(Excerpted data Opens)

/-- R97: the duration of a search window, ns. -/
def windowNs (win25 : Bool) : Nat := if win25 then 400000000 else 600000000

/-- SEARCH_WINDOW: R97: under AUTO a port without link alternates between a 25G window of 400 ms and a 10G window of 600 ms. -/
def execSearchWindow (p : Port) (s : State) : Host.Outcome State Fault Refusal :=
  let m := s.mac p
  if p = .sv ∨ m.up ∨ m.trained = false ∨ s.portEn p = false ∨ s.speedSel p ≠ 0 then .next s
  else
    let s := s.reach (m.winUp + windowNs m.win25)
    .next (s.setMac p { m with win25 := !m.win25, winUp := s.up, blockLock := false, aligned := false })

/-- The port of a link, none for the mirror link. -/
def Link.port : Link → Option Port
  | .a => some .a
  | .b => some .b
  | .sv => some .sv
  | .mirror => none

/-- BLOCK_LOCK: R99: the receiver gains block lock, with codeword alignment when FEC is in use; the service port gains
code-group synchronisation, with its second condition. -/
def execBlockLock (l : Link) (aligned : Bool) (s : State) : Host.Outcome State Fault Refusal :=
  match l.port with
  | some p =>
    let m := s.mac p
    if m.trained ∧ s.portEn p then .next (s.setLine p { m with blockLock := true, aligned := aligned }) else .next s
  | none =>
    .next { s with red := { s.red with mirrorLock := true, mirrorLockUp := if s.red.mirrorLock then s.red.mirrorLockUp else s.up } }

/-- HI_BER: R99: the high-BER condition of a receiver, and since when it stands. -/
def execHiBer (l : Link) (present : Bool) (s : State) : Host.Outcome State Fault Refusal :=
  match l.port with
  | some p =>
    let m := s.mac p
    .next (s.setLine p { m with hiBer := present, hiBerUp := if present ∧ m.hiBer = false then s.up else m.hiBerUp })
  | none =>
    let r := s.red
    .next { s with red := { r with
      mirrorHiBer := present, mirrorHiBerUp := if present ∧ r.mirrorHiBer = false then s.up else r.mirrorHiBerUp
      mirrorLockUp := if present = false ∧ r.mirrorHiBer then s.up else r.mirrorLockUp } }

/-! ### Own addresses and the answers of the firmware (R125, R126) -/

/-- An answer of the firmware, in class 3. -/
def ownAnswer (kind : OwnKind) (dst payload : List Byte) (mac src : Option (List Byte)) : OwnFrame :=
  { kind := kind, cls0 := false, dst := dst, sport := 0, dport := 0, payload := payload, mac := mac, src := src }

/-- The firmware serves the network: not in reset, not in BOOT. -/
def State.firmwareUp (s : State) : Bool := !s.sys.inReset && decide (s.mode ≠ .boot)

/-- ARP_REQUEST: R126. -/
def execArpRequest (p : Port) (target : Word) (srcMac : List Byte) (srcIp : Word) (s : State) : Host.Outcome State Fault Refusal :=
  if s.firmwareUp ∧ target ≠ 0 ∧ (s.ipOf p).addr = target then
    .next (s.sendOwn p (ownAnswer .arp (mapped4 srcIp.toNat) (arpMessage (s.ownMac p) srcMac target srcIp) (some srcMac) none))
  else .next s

(Excerpted data Closes)
(Excerpted data Opens)

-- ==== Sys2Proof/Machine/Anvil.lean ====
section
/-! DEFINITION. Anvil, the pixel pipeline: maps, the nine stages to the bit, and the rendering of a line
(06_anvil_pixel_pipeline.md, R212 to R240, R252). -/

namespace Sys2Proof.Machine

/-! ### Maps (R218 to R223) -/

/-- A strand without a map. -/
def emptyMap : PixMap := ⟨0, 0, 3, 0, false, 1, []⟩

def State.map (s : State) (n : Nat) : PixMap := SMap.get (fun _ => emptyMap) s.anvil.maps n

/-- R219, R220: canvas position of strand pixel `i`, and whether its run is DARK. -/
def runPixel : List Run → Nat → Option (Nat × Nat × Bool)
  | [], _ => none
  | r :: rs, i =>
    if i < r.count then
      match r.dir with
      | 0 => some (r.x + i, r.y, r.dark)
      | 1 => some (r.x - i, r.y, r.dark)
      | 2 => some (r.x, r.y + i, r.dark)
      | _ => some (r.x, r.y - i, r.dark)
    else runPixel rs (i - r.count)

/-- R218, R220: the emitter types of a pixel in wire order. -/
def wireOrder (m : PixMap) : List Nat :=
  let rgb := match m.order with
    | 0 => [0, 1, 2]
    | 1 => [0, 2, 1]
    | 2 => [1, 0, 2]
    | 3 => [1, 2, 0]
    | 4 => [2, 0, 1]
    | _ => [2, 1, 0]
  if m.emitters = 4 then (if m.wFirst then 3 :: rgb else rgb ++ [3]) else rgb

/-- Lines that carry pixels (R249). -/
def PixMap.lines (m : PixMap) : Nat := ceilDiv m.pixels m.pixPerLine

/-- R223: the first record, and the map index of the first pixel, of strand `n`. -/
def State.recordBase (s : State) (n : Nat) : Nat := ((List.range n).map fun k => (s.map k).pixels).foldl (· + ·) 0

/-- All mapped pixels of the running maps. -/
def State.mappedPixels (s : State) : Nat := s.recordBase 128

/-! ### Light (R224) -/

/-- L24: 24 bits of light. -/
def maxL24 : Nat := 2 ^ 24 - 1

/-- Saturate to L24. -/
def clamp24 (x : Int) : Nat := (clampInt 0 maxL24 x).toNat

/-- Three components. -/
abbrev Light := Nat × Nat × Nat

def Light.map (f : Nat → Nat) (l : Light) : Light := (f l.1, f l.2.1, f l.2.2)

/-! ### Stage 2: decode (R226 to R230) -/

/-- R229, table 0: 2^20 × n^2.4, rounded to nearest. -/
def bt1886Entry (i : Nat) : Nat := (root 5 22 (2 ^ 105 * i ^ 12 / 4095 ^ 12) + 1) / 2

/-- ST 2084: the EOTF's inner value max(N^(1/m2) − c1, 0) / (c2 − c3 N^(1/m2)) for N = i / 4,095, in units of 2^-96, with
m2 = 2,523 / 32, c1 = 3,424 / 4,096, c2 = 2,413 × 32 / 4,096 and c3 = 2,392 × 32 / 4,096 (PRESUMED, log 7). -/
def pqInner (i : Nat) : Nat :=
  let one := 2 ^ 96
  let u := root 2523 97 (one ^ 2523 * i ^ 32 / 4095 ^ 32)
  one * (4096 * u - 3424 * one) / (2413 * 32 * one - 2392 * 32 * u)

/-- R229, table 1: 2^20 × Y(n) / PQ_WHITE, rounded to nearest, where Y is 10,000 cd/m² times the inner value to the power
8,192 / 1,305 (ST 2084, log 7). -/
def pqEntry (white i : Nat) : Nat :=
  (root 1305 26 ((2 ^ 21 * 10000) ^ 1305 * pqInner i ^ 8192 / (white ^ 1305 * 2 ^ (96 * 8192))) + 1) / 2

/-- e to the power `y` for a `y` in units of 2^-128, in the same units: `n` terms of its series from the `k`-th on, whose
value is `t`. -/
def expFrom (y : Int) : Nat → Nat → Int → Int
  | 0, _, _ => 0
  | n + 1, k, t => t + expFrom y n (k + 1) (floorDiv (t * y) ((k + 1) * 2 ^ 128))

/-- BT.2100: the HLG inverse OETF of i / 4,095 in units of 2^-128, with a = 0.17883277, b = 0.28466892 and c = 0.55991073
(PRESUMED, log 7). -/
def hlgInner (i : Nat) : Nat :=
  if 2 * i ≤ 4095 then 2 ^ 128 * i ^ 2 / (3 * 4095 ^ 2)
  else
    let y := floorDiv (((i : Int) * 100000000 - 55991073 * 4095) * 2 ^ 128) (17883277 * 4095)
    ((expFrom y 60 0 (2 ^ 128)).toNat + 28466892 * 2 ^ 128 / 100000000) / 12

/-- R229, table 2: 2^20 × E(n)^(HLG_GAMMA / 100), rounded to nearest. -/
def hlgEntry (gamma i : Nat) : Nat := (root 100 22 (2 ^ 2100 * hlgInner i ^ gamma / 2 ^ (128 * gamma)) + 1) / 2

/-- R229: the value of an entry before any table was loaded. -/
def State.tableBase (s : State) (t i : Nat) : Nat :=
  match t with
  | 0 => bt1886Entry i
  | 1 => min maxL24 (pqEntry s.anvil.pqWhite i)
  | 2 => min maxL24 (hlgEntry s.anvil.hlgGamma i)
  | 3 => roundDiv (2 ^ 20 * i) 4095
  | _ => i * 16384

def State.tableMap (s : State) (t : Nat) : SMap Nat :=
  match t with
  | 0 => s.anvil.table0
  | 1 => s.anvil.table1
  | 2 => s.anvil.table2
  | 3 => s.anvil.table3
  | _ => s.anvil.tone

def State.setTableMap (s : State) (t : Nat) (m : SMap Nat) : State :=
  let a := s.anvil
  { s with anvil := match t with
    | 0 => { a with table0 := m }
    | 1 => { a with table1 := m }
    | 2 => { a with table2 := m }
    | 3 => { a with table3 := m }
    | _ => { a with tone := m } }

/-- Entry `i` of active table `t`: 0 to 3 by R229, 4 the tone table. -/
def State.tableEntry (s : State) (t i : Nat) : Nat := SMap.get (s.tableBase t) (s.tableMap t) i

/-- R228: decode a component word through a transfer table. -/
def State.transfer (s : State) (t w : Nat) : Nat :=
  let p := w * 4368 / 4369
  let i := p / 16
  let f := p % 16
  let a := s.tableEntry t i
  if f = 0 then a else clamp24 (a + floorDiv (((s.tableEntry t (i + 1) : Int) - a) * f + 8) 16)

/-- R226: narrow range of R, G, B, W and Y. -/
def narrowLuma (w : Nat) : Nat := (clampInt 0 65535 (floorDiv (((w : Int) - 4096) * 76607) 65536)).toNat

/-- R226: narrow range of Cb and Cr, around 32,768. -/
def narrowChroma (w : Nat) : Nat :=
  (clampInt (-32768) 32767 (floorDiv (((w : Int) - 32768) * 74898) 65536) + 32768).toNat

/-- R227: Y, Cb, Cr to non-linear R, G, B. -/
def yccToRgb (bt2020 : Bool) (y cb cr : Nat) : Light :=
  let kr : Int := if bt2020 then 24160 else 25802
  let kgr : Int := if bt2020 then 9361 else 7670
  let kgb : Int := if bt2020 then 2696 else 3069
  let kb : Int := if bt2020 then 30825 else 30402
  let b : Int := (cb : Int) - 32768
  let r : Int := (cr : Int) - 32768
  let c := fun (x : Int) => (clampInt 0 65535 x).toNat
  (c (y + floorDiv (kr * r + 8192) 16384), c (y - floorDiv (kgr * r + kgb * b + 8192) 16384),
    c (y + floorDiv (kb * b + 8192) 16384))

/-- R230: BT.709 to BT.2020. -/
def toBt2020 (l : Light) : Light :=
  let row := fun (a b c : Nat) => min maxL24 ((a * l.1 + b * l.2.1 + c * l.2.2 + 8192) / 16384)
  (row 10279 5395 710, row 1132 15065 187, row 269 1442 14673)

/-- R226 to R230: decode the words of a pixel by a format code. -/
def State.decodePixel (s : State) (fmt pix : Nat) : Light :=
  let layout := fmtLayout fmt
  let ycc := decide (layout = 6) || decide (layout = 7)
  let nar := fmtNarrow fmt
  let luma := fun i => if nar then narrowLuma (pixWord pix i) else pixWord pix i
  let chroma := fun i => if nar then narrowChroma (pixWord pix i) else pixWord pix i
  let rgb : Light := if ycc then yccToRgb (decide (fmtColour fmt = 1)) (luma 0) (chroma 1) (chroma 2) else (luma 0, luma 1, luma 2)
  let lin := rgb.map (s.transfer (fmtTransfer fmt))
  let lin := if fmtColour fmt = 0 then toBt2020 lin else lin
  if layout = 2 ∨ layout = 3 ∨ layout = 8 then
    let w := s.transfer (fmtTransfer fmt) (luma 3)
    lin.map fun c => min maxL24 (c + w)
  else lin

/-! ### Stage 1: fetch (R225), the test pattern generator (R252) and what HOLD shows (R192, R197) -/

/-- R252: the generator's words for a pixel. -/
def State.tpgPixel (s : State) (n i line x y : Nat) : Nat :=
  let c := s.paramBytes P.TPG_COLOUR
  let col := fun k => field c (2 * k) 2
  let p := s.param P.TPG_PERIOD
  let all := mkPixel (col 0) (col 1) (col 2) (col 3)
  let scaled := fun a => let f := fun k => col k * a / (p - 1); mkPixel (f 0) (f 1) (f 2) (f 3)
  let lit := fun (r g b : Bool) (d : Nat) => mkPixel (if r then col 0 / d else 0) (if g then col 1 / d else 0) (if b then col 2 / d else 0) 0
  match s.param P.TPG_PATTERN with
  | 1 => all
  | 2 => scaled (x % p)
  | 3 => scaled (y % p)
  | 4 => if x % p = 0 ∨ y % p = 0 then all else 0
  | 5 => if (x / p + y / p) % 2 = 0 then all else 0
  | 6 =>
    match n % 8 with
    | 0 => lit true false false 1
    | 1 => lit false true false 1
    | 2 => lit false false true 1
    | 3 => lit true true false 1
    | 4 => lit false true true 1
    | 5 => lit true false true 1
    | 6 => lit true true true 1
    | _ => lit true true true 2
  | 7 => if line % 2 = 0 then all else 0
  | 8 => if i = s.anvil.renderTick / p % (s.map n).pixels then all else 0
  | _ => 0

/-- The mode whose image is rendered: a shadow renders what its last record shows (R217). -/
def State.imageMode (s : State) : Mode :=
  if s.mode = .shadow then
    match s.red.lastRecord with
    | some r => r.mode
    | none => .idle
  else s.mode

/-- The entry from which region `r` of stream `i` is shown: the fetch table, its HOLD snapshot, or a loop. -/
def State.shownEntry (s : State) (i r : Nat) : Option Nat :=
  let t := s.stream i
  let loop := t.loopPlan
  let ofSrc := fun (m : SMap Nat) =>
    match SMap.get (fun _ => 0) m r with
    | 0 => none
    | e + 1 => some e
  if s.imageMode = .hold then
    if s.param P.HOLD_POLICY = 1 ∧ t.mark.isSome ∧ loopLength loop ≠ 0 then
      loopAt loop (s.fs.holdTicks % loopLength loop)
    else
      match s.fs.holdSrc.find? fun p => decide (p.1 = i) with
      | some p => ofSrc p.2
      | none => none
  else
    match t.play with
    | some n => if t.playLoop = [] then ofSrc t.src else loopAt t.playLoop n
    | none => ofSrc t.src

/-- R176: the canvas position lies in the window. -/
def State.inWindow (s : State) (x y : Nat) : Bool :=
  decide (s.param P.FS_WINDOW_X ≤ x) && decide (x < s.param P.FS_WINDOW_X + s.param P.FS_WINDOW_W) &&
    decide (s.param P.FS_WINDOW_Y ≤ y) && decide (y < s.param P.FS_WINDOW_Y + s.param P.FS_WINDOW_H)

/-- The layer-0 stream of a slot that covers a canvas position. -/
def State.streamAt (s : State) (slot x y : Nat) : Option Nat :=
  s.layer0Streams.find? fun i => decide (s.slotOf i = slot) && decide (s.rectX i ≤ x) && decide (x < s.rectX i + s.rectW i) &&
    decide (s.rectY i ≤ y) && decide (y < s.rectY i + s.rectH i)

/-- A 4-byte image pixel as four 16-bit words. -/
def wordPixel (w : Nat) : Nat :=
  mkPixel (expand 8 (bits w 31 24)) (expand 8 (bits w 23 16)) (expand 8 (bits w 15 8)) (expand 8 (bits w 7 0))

(Excerpted data Closes)

# Exercise instructions:
Give the number of lines in the data that contain "PRESUMED", with no other words.

# Your solution:
2